SHORT-TERM REPOSITIONING FOR EMPTY VEHICLES ON RIDE-SOURCING PLATFORMS
By
Prof Hai Wang
Heinz College of Information Systems and Public Policy, Carnegie Mellon University
School of Information Systems, Singapore Management University
Abstract
Due to stochastic demand, supply, and their imbalance on shared transportation ride-sourcing platforms, the repositioning guidance for empty vehicles (with idle drivers) is critical to improve passenger service level, driver income, and platform revenues. In this work, we study the short-term empty vehicles repositioning guidance using a two-stage model. First, we propose a general idealized repositioning strategy with closed-form solutions assuming that all travel times between regions are equal with a time unit; second, considering the city topology and spatial characteristics, we study the specific repositioning optimization with practical general travel times among regions and provide theoretical performance bounds. Using real data from a ride-sourcing platform, we evaluate the method numerically and discuss some managerial intuitions.
Biography
Dr.
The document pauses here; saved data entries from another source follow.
def runVext (rd ra : Reg) (ft : Ft) (e : Entry) (s : State) : VRes :=
  let v := elemAt ft.width (s.vr ra) (laneOf ft e)
  .ok (s.xw rd (if ft.isFloat then BitVec.ofNat 64 v else BitVec.ofInt 64 (toSigned (fBits ft) v)))
/-- VEXT (R148). -/
def execVext (rd ra rb : Reg) (ft : Ft) (s : State) : Out :=
  issueV (.vext rd ra rb ft) 0 (s.xr rb) (runVext rd ra ft) s

def runVins (rd : Reg) (ft : Ft) (e : Entry) (s : State) : VRes :=
  let k := ft.width * laneOf ft e
  .ok (s.vw rd (vSetBytes (s.vr rd) ((leBytes ft.width e.a.toNat).zipIdx.map fun q => (k + q.2, q.1))))
/-- VINS (R148). -/
def execVins (rd ra rb : Reg) (ft : Ft) (s : State) : Out :=
  issueV (.vins rd ra rb ft) (s.xr ra) (s.xr rb) (runVins rd ft) s

/-- The number of active elements below each element. -/
def iota : Nat → List Bool → List Nat
  | _, [] => []
  | n, b :: r => n :: iota (if b then n + 1 else n) r
def runViota (rd : Reg) (pg : Pg) (ft : Ft) (_ : Entry) (s : State) : VRes :=
  .ok (s.vw rd (merge ft.width (s.pr pg) (BitVec.ofNat 2048 (packElems ft.width (iota 0 (actives ft.width (s.pr pg))))) (s.vr rd)))
/-- VIOTA (R148). -/
def execViota (rd : Reg) (pg : Pg) (ft : Ft) (s : State) : Out := issueV (.viota rd pg ft) 0 0 (runViota rd pg ft) s

/-! ## Relative register access (R149) -/

/-- The register that the index names, if it lies in the window. -/
def windowReg (base : Reg) (len : Nat) (i : W64) : Option Reg :=
  if i.toNat < len then some (Fin.ofNat 32 (base.val + i.toNat)) else none

def runVrrd (rd ra : Reg) (pg : Pg) (len : Fin 8) (e : Entry) (s : State) : VRes :=
  match windowReg ra (len.val + 1) e.b with
  | some r => .ok (s.vw rd (merge 1 (s.pr pg) (s.vr r) (s.vr rd)))
  | none => .trap .window e.b none
/-- VRRD (R149). -/
def execVrrd (rd ra rb : Reg) (pg : Pg) (len : Fin 8) (s : State) : Out :=
  issueV (.vrrd rd ra rb pg len) 0 (s.xr rb) (runVrrd rd ra pg len) s

def runVrwr (rd ra : Reg) (pg : Pg) (len : Fin 8) (e : Entry) (s : State) : VRes :=
  match windowReg rd (len.val + 1) e.b with
  | some r => .ok (s.vw r (merge 1 (s.pr pg) (s.vr ra) (s.vr r)))
  | none => .trap .window e.b none
/-- VRWR (R149). -/
def execVrwr (rd ra rb : Reg) (pg : Pg) (len : Fin 8) (s : State) : Out :=
  issueV (.vrwr rd ra rb pg len) 0 (s.xr rb) (runVrwr rd ra pg len) s

/-! ## Neighbour reads (R150) -/

/-- The neighbouring core in a direction; none where it leaves the grid, and on an optimiser core (R304). -/
def neighbour (core : Nat) (k : Dir) : Option Nat :=
  if isOpt core then none
  else
    let col := core % 4
    let row := core % 8 / 4
    match k with
    | .west => if col = 0 then none else some (core - 1)
    | .east => if col = 3 then none else some (core + 1)
    | .north => if row = 0 then none else some (core - 4)
    | .south => if row = 1 then none else some (core + 4)

/-- The neighbour read that a task's sequencer is waiting in. -/
def Task.vnrdNow (t : Task) : Option (Reg × Reg × Pg × Pg × Dir) :=
  match t.seq.wait, t.seq.head.bind (·.word?) with
  | some w, some (e, _) => match e.i with
    | .vnrd rd ra pd pg k => if w.got.isNone then some (rd, ra, pd, pg, k) else none
    | _ => none
  | _, _ => none

/-- The task on a core that waits in the opposite direction. -/
def State.vnrdPartner (s : State) (core : Nat) (k : Dir) : Option Task :=
  s.allTasks.find? fun t => t.core == core && (match t.vnrdNow with | some q => q.2.2.2.2 == k.opp | none => false)

/-- VNRD at execution: off the grid it ends at once with pd clear; otherwise it begins to wait, for the NTMO of this moment (log
54), and a partner that waits already matches in this cycle. -/
def runVnrd (rd ra : Reg) (pd pg : Pg) (k : Dir) (_ : Entry) (s : State) : VRes :=
  match neighbour s.t.core k with
  | none => .ok (s.pw pd 0)
  | some c =>
    match s.t.seq.wait with
    | some w => match w.got with
      | some v => .ok ((s.vw rd v).pw pd (BitVec.allOnes 256))
      | none => .wait s
    | none =>
      let s := { s with t := { s.t with seq := { s.t.seq with wait := some { since := s.tclock, last := s.tclock + s.t.ntmo.toNat } } } }
      match s.vnrdPartner c k with
      | some u => .wait (s.at_ 0 (.vnrdMatch s.t.tid u.tid))
      | none => .wait (s.after (dieClk s.t.core) (s.t.ntmo.toNat + 1) (.vnrdTimeout s.t.tid))
/-- VNRD (R150). -/
def execVnrd (rd ra : Reg) (pd pg : Pg) (k : Dir) (s : State) : Out :=
  issueV (.vnrd rd ra pd pg k) 0 0 (runVnrd rd ra pd pg k) s

/-- A register as the waiting word reads it (R32). -/
def Task.vnrdView (t : Task) : Task :=
  match t.seq.head with
  | some u => if u.c.isNone then u.snap.over t else t
  | none => t

/-- A neighbour read ends in issue cycle c: the vector unit is held for 2 cycles from there (R136). -/
def Task.vnrdDone (t u : Task) (c : Nat) : Task :=
  let u := Task.wordDone t u
  match t.seq.head.bind (·.word?) with
  | some (e, _) => { u with seq := u.seq.after c e.i }
  | none => u

/-- One side of a match in issue cycle c: the partner's register in the active bytes, pd all ones. Where vd is bound as an out-stream the
word completes in its sequencer, which stores the block (R186). -/
def Task.vnrdTake (t : Task) (q : Reg × Reg × Pg × Pg × Dir) (v : VReg) (c : Nat) : Task :=
  let r := t.vnrdView
  let d := merge 1 (r.pr q.2.2.2.1) v (r.vr q.1)
  match t.streams.find q.1.val, t.seq.wait with
  | some _, some w => { t with seq := { t.seq with wait := some { w with got := some d } } }
  | _, _ => t.vnrdDone ((t.vw q.1 d).pw q.2.2.1 (BitVec.allOnes 256)) c

/-- VNRD_MATCH (R150): one event at both cores. Nothing where one of the two no longer waits. -/
def execVnrdMatch (a b : Nat) (s : State) : Out :=
  match s.task a, s.task b with
  | some t, some u =>
    match t.vnrdNow, u.vnrdNow with
    | some q, some r =>
      if neighbour t.core q.2.2.2.2 = some u.core ∧ r.2.2.2.2 = q.2.2.2.2.opp then
        .next ((s.setTask (t.vnrdTake q (u.vnrdView.vr r.2.1) (s.issued t.core))).setTask
          (u.vnrdTake r (t.vnrdView.vr q.2.1) (s.issued u.core)))
      else .next s
    | _, _ => .next s
  | _, _ => .next s

/-- VNRD_TIMEOUT (R150): the wait ends with no match; vd keeps its value and pd becomes zero. -/
def execVnrdTimeout (tid : Nat) (s : State) : Out :=
  match s.task tid with
  | none => .next s
  | some t =>
    match t.vnrdNow, t.seq.wait with
    | some q, some w =>
      if w.last < s.clock (dieOf t.core) then .next (s.setTask (t.vnrdDone (t.pw q.2.2.1 0) (s.issued t.core))) else .next s
    | _, _ => .next s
Wang is currently a Visiting Assistant Professor at the Heinz College of Information Systems and Public Policy at Carnegie Mellon University. He received a Bachelor’s degree from Tsinghua University, dual Master’s degrees in operations research and transportation from MIT, and a doctoral degree in operations research from MIT. Dr. Wang is also an Assistant Professor in the School of Information Systems at Singapore Management University. His research has focused on methodologies of operations research, analytics and optimization, data-driven modeling and machine learning algorithms, and their applications in Smart Cities and urban systems, including innovative transportation, advanced logistics, and intelligent healthcare systems. He has published in leading journals such as Transportation Science, American Economic Review Papers & Proceedings, Transportation Research Part B: Methodological, and Manufacturing & Service Operations Management. Dr. Wang serves as the guest-editor for the Special Issue on Innovative Shared Transportation in Transportation Research Part B, as a reviewer for over 25 different academic journals, and has been named a Chan Wui & Yunyin Rising Star Fellow in Transportation. He was nominated for the Goodwin Medal, MIT’s top teaching award for graduate students and has been awarded the Excellent Teaching Award for junior faculty at Singapore Management University. During his Ph.D. studies at MIT, he also served as the co-President of the MIT Chinese Students & Scholars Association and as Chair of the MIT-China Innovation and Entrepreneurship Forum.